3.2. Integration for NSEv
Having observed an increase in the qualitative value of models for NSEx using all data, we then included the NSEv mechanism (SC+NSEx.ALL+NSEv.ALL) in the algorithm, again using all data available to evaluate model performance (i.e., not based on reproduction of SC expression patterns alone). The aim was to decrease quantitative simulation error and provide further improvement in terms of the identification of transcriptional interactions. Figure 2 shows the simulation performance for the models obtained, compared to the SC and SC+NSEx versions of the algorithm. This improves markedly when all data are included in the evaluation and provides some support for our hypothesis that extending the fitness landscape with topological data can improve simulation performance.
Figure 2  Algorithm enhanced with NSEx and NSEv: quantitative results compared to SC+NSEx and SC only. The variants are: SC (time series only, without integration of additional data), SC+NSEx.ALL (using all data for NSEx), SC+NSEx.ALL+NSEv.ALL (using all data for both NSEx and NSEv) and SC+NSEx.ALL+NSEv.BSA (using all data for NSEx, but BSA only for NSEv). RMSE values show improvement compared to the previous integration strategy; small differences between NSEv.ALL and NSEv.BSA are observed. This suggests that including all data in NSEx scoping with BSA data for refinement in NSEv is optimal.   Table 4 shows the quality of interactions obtained after integration. In contrast to the error improvement, this appears to decrease compared to the SC+NSEx case, which is surprising considering that the quantitative behaviour improves. This could be due to the fact that the models contain indirect interactions (which might include the PPIs mentioned earlier), enabling good simulation of gene expression levels. However, we are interested in uncovering direct transcriptional interactions. The presence of indirect interactions may be more prominent for certain data types, such as correlation patterns (CORR), KO experiments and GO annotations. While these were filtered out in the case of NSEx (a weak integration criterion), they were forcibly included for the more stringent integration criterion of the NSEv mechanism. Hence, more accurate interactions and maintenance of good simulation performance might be obtained through a hybrid approach using all data for NSEx (i.e., the landscaping step) and only BSA data for NSEv (SC+NSEx.ALL+NSEv.BSA). This refinement is suggested by the fact that BSA data usually indicate direct interactions (the ability of the protein transcription factor to physically bind to the target gene). We tested this hypothesis and indeed found that the best compromise for qualitative and quantitative performance is obtained by using this integration approach, as Table 4 and Figure 2 show.

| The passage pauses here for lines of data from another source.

-- ==== Sys2Proof/Machine/State.lean ====
section
/-! DEFINITION. The state of the machine as plain data (10_state), the reasons a step can stop, and the state after reset (R58,
R240). -/
namespace Sys2Proof.Machine

/-- Values by key in ONE canonical form (`Cells.wf`, in Ops.lean): keys strictly rising, no value equal to what an unlisted key
reads as, which is 0 (log 3, log 4). -/
abbrev Cells (w : Nat) := List (Nat × BitVec w)

/-- `LIFE` (R25). -/
inductive Life
  | uninitialized | configured | running
  deriving DecidableEq, Repr

/-- `SEQ`, the sequencer step register, this hardware's program counter: a closed enumeration (R26). -/
inductive Seq
  | idle
  | s1a | s1b | s2a | s2b | s3a | s3w | s4a | s4b | s4c | s4d | s4w | s5a | s5b | s6a | s6b | s6w | s7a | s7b
  | t1 | t2a | t2b | t3 | t4 | t5 | t6a | t6b | t7
  | p0 | p1 | p2 | p3 | p4 | p5 | p6 | p7
  | w0 | w1
  | g0 | g1
  | k0
  | l0 | l1
  | halt
  deriving DecidableEq, Repr

/-- `ISEQ`, the interrupt service's own step register (R26, R179). -/
inductive ISeq
  | idle | i0 | i1 | i2 | i3
  deriving DecidableEq, Repr

/-- The agents (R10, R82). -/
inductive Agent
  | fg | isr | env
  deriving DecidableEq, Repr

/-- One response of a command (R94, R264). -/
structure Response where
  status : BitVec 2
  dout : TimeUnit
  deriving DecidableEq, Repr

/-- What happens in a step that is not left to the default: a turn of the block, an interrupt entry, or a move of ENV or of the
host (R53 to R57, R210, R216, R265). A move whose condition does not hold changes nothing (log 2). -/
inductive Move
  /-- The block's next step: the ISR's while `IN_ISR`, else FG's (R28). -/
  | core
  /-- The ISR agent takes the tick interrupt, if entry is enabled (R210). -/
  | enter
  /-- The facility invokes the handler with the flag clear, and it returns (R216). -/
  | spurious
  /-- ENV gives `OSC_RDY` a value (R53). -/
  | oscReady (b : Bool)
  /-- ENV gives `PLL_RDY` a value (R54). -/
  | pllReady (b : Bool)
  /-- ENV gives the field `SWS` a value, in position (R55). -/
  | swStatus (w : Word)
  /-- The timer performs a periodic update event, if it counts (R56 (a)). -/
  | updateEvent
  /-- ENV drives the input bits of a port (R57). -/
  | pinInput (p : Nat) (w : Word)
  /-- The host raises `CMD_VALID` with a command word and a data operand (R90, R265 (1)). -/
  | offer (cw : Word) (din : TimeUnit)
  /-- The host writes 0 to `WAKE`, if `HOST_MAY_CLEAR_WAKE` (R22, R265 (3)). -/
  | clearWake
  /-- The host resets the block (R240, R265 (4)). -/
  | reset
  deriving DecidableEq, Repr

/-- What an entry of the event record records (R82): a transaction with its register and operand, or a step of ENV. -/
inductive Action
  | transaction (i : Instr)
  | env (m : Move)
  deriving DecidableEq, Repr

/-- One entry of the event record (R82): the agent, what it did, and the value returned (the word for GET, 0 or 1 for
HASBITS). -/
structure Event where
  agent : Agent
  op : Action
  returned : Option Word
  deriving DecidableEq, Repr

/-- The whole state. Every field but the last group is the spec's; a Bool is a register of 1 bit. -/
structure State where
  /-- `V` (R6). -/
  cfg : Variant
  /-- `TICK`, below `2 ^ TICKW` (R21). -/
  tick : Nat
  /-- `WAKE` (R22). -/
  wake : Byte
  /-- `SL_START`, below `2 ^ TICKW` (R23). -/
  slStart : Nat
  /-- `SL_TARGET` (R24). -/
  slTarget : Nat
  /-- `LIFE` (R25). -/
  life : Life
  /-- `SEQ` (R26). -/
  seq : Seq
  /-- `ISEQ` (R26). -/
  iseq : ISeq
  /-- `FATAL` (R27). -/
  fatal : Bool
  /-- `FCAUSE` (R27, R201). -/
  fcause : BitVec 2
  /-- `FVAL` (R27). -/
  fval : Byte
  /-- `IN_ISR` (R28). -/
  inIsr : Bool
  /-- `CW` (R29). -/
  cw : Word
  /-- `DIN` (R29). -/
  din : TimeUnit
  /-- `DOUT` (R29). -/
  dout : TimeUnit
  /-- `STATUS` (R29). -/
  status : BitVec 2
  /-- `BUSY` (R29). -/
  busy : Bool
  /-- `H_REG` (R33). -/
  hReg : Bool
  /-- `H_IRQ` (R33). -/
  hIrq : Nat
  /-- `H_PRIO` (R33). -/
  hPrio : Nat
  /-- `H_EN` (R33). -/
  hEn : Bool
  /-- The timer's active prescaler (R34 (a)). -/
  activePsc : Word
  /-- `OLAT[p]` (R34 (c), R52), by port index. -/
  olat : Cells 16
  /-- The surface registers (R35 to R52), by ordinal (R101); a trigger register has no entry of its own (log 8). -/
  surface : Cells 32
  /-- `CMD_VALID` (R90). -/
  cmdValid : Bool
  /-- The host's `CW[31:0]` inputs (R90). -/
  cwIn : Word
  /-- The host's `DIN[63:0]` inputs (R90). -/
  dinIn : TimeUnit
  /-- A transaction on the request lines of the bus or interrupt port that is still to be performed (R100, R102, log 6). -/
  portReq : Option PortLines
  /-- `RDATA` (R100, log 7). -/
  rdata : Word
  /-- The pins declared loop-back-wired, by port index (R135, log 25). -/
  wired : Cells 16
  /-- The pins that a completed CONFIGURE has made outputs (R135, log 25): a fact about the pins, not kept by the block. -/
  asOutput : Cells 16
  /-- The pins a SET has completed on since reset (R135, log 25): a fact about the pins, not kept by the block. -/
  driven : Cells 16
  /-- The moves to come, the next one first (log 2): the model's own field. -/
  moves : List Move
  /-- How many free values have been drawn (log 32): the model's own field. -/
  draws : Nat
  /-- The event record, oldest first (R82). -/
  record : List Event
  /-- The responses, oldest first (R264). -/
  responses : List Response
  deriving DecidableEq, Repr

/-- Why the machine stops with a fault. -/
inductive Fault
  /-- The halted state (R203): raised by every turn of the block, and every transaction, while `FATAL = 1` or `SEQ = HALT`. The
  spec's own fault; safe. -/
  | halted
  /-- Raised by the five bus instructions on a register the variant does not have (R101, log 16). Safe. -/
  | absentRegister
  /-- Raised by a turn of FG where `SEQ` is inside a command and `CW` is no command word, a state no run reaches (log 24).
  Safe. -/
  | seqWithoutCommand
  deriving DecidableEq, Repr

/-- Why the machine gives a step no meaning. -/
inductive Refusal
  /-- An instruction whose arm of `exec` has no meaning yet. Safe. -/
  | notModelled (mnemonic : String)
  /-- Raised by CONFIGURE at `P0` where MODE or PULL is outside the variant's enumeration (R128, U3, log 14). The spec's own
  refusal; safe. -/
  | outsideEnumeration
  /-- Raised by a port step whose request lines are no transaction (R100, R101, R102, log 17). Safe. -/
  | neverIssued
  deriving DecidableEq, Repr

/-- The state after reset on variant `v`: the values of R58; 0 where R58 leaves the value unspecified (log 3); nothing offered,
nothing recorded, no moves to come (log 2, log 6, log 23). -/
def State.resetOf (v : Variant) : State :=
  { cfg := v, tick := 0, wake := 0, slStart := 0, slTarget := 0,
    life := .uninitialized, seq := .idle, iseq := .idle,
    fatal := false, fcause := 0, fval := 0, inIsr := false,
    cw := 0, din := 0, dout := 0, status := 0, busy := false,
    hReg := false, hIrq := 0, hPrio := 0, hEn := false,
    activePsc := 0, olat := [], surface := [],
    cmdValid := false, cwIn := 0, dinIn := 0, portReq := none, rdata := 0,
    wired := [], asOutput := [], driven := [], moves := [], draws := 0, record := [], responses := [] }

/-- The machine right after reset (R58, R240), on a variant about which nothing is known but R7 (log 1). -/
def State.reset : State := State.resetOf Config.variant

end Sys2Proof.Machine
end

microarrays-04-00255-t004_Table 4 Table 4  Algorithm enhanced with NSEx and NSEv: qualitative results compared to SC+NSEx and SC only. AUROC and AUPR values obtained after 10 runs with each algorithm are shown, together with standard deviations for subsets of 9 runs in parentheses (see Section 2.3). Variants are SC (time series only, without integration of additional data), SC+NSEx.ALL (using all data for NSEx), SC+NSEx.ALL+NSEv.ALL (using all data for both NSEx and NSEv) and SC+NSEx.ALL+NSEv.BSA (using all data for NSEx, but BSA only for NSEv). Integrating all data at the evaluation stage decreases the quality of interactions compared to those obtained with NSEx. Use of BSA alone for evaluation yields better results.   We also investigated the possibility of eliminating the CORR data from the NSEx mechanism and combining with NSEv.ALL or NSEv.BSA. This is because Table 3 suggests that CORR data are least important for the identification of correct transcriptional interactions. However, the resulting AUROC and AUPR values were not better than the results included in Table 4 for the variants employing CORR data. Specifically, the new AUROC/AUPR values were 0.663/0.054 for NSEv.ALL and 0.763/0.085 for NSEv.BSA. We can thus conclude that although CORR data by themselves do not appear to bring improvement, they are still useful to complement the other datasets. This behaviour was also observed for synthetic data in previous work [30].